__WORK REQUIRED__
Repeat the records below line by line, exactly, finishing on the line that contains "takes COMMANDED. -/".

##############################

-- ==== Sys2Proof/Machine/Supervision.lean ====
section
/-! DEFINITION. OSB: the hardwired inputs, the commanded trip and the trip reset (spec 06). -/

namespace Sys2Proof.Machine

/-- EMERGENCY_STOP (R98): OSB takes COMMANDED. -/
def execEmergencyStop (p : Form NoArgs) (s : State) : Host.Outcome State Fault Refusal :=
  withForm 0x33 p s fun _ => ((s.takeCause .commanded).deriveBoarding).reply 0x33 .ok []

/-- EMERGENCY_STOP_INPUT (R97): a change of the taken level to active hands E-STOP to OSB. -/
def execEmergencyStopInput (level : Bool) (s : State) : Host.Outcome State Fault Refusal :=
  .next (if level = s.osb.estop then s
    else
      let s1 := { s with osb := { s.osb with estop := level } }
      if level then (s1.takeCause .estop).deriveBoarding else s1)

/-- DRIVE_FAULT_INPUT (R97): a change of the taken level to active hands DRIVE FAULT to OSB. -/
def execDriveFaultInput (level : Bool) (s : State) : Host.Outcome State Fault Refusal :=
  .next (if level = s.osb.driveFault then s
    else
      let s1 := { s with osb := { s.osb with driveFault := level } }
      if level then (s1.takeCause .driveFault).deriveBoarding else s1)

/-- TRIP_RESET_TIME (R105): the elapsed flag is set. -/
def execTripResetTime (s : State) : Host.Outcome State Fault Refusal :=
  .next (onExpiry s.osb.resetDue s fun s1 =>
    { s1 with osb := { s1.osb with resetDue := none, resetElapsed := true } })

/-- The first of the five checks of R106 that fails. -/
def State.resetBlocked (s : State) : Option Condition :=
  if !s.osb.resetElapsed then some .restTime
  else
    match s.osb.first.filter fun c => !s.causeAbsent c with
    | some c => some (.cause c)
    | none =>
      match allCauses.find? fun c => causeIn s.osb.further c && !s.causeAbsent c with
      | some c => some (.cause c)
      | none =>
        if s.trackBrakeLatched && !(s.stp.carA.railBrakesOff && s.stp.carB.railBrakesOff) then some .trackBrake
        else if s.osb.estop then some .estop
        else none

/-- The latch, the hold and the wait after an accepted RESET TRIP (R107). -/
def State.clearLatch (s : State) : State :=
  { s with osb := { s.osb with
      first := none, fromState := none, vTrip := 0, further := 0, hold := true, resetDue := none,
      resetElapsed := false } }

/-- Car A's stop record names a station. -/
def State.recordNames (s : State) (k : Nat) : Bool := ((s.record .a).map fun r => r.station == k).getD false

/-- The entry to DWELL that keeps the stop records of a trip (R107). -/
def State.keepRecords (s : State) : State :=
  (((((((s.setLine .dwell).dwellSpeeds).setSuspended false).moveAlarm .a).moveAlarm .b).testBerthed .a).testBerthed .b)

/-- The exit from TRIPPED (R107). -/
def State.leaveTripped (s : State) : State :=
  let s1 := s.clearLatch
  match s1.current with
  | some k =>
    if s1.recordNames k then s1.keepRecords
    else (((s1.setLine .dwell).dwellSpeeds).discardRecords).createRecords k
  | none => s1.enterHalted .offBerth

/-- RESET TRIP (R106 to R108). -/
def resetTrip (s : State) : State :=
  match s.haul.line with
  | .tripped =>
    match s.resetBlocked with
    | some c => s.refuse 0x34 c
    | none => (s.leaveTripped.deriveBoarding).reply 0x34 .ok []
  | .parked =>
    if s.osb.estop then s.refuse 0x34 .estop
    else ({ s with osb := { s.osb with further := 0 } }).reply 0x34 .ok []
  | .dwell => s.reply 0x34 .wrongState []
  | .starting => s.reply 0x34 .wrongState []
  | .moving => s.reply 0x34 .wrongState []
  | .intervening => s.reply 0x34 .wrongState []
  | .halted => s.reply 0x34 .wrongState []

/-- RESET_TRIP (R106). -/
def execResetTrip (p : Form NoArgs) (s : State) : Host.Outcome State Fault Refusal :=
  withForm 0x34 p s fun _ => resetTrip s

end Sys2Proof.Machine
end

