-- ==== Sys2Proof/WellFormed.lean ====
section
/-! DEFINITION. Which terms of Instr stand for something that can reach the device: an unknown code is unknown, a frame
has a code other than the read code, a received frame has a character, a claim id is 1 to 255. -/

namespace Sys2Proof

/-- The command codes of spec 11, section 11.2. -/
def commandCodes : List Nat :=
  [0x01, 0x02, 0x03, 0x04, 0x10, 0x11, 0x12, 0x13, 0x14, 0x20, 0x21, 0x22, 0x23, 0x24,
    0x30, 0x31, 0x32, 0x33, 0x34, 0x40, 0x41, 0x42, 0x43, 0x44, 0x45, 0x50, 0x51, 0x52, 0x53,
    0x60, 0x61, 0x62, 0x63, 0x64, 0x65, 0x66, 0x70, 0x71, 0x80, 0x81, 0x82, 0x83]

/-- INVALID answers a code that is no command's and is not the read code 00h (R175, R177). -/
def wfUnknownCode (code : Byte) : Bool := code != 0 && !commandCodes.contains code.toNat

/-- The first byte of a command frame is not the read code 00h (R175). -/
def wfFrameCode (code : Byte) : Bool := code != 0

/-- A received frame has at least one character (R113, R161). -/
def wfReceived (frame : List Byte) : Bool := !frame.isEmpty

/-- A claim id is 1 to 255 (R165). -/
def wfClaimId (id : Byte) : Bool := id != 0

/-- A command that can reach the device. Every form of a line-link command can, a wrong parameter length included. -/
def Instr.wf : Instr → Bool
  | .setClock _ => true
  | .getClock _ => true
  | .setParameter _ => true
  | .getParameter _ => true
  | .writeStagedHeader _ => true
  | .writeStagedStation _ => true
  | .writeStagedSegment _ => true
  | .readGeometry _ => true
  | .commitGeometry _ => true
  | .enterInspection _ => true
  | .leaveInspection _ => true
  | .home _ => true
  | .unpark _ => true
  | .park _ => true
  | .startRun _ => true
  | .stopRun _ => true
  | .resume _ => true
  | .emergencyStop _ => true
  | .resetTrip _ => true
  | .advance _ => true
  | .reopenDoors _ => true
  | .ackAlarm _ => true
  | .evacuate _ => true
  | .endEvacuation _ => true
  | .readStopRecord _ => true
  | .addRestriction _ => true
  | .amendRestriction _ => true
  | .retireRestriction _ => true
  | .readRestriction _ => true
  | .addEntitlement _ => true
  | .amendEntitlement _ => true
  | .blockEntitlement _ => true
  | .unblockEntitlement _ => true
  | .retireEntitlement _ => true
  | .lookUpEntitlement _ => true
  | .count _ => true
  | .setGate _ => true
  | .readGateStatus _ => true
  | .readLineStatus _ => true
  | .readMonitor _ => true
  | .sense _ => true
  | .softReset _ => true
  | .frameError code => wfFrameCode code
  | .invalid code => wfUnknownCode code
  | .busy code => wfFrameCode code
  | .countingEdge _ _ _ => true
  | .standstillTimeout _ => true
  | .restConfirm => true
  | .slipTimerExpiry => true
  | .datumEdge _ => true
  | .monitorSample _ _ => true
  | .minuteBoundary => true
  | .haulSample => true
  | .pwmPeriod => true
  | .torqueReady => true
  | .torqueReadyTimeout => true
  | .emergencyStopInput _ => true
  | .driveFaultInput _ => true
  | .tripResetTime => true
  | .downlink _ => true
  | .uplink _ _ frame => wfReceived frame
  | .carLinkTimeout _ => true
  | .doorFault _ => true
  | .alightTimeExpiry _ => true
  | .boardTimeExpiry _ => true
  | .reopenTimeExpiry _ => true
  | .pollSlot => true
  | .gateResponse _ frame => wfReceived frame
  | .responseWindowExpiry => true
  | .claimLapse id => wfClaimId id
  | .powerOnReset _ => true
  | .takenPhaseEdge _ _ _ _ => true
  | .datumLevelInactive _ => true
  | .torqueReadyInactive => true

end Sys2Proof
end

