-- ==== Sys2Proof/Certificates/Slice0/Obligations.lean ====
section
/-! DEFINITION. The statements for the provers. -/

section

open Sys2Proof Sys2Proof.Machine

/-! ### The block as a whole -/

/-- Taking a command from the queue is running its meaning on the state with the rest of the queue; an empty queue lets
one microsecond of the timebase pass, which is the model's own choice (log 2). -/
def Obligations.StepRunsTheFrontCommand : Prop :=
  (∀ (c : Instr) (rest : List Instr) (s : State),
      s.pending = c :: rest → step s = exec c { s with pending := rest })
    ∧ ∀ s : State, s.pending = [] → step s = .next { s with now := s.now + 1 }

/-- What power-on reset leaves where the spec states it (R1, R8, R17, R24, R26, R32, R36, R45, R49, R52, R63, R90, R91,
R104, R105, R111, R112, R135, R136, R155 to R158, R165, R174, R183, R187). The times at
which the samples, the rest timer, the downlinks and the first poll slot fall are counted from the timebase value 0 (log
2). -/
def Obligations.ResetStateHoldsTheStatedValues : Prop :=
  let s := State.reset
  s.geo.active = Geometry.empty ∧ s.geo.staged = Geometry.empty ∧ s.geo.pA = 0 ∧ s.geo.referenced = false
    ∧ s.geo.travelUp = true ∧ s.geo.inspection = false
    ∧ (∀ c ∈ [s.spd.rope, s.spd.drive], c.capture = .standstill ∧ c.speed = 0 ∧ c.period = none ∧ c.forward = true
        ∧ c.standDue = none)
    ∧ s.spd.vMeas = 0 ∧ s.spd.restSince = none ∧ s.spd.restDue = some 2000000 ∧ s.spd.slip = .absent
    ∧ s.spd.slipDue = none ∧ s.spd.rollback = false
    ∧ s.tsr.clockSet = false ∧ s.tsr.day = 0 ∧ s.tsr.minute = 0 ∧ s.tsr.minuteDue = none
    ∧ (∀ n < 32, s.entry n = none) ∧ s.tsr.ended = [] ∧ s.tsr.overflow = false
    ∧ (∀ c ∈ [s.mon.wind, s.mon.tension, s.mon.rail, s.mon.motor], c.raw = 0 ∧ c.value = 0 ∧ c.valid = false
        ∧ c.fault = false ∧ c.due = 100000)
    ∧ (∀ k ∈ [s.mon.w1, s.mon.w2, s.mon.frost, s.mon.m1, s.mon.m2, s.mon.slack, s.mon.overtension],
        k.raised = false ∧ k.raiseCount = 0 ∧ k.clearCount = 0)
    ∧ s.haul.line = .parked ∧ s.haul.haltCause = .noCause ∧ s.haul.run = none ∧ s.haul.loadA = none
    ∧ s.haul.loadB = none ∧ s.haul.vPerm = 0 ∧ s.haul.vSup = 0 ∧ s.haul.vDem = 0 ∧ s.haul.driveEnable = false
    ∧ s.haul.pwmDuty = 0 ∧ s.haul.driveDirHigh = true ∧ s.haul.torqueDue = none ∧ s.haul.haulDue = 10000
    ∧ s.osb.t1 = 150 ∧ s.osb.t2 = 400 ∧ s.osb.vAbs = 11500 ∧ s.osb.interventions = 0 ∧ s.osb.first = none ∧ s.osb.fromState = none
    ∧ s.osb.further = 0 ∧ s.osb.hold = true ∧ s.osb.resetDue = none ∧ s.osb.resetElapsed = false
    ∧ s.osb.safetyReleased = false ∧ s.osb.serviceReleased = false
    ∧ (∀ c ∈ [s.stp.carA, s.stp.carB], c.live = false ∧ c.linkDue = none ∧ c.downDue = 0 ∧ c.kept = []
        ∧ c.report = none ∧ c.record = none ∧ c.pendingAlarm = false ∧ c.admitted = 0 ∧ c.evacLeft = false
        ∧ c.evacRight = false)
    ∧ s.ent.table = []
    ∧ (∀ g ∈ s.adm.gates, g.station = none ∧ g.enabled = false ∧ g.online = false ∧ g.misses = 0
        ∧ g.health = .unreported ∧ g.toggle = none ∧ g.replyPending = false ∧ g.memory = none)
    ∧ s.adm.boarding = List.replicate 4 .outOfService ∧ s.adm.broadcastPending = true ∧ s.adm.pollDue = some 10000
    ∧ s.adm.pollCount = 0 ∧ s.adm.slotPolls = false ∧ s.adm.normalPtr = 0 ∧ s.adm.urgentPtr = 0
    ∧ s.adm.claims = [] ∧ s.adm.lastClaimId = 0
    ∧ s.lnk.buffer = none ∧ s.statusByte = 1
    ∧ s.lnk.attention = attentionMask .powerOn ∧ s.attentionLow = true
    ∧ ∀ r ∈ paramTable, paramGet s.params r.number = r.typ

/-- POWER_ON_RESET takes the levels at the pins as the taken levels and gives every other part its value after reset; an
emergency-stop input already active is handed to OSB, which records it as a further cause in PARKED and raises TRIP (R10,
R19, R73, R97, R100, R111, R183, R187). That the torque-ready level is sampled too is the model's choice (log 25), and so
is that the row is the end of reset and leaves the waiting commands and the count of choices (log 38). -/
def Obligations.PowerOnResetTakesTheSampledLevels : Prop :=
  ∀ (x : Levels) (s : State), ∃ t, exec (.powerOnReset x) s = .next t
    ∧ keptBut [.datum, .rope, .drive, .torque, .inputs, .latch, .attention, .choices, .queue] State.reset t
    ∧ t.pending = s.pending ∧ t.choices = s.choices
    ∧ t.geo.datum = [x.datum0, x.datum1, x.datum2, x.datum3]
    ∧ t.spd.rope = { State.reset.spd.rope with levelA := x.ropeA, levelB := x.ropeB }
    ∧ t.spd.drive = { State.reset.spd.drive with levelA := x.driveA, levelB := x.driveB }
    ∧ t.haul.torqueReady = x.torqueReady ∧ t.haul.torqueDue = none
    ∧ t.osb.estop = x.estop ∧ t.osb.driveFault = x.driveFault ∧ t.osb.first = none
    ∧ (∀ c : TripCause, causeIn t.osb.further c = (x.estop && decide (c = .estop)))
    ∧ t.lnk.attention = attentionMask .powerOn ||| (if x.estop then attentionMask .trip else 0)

##############################

__SOLUTION FOR THIS PROBLEM__
-- ==== Sys2Proof/Machine/Supervision.lean ====
section
/-! DEFINITION. OSB: the hardwired inputs, the commanded trip and the trip reset (spec 06). -/

namespace Sys2Proof.Machine

/-- EMERGENCY_STOP (R98): OSB takes COMMANDED. -/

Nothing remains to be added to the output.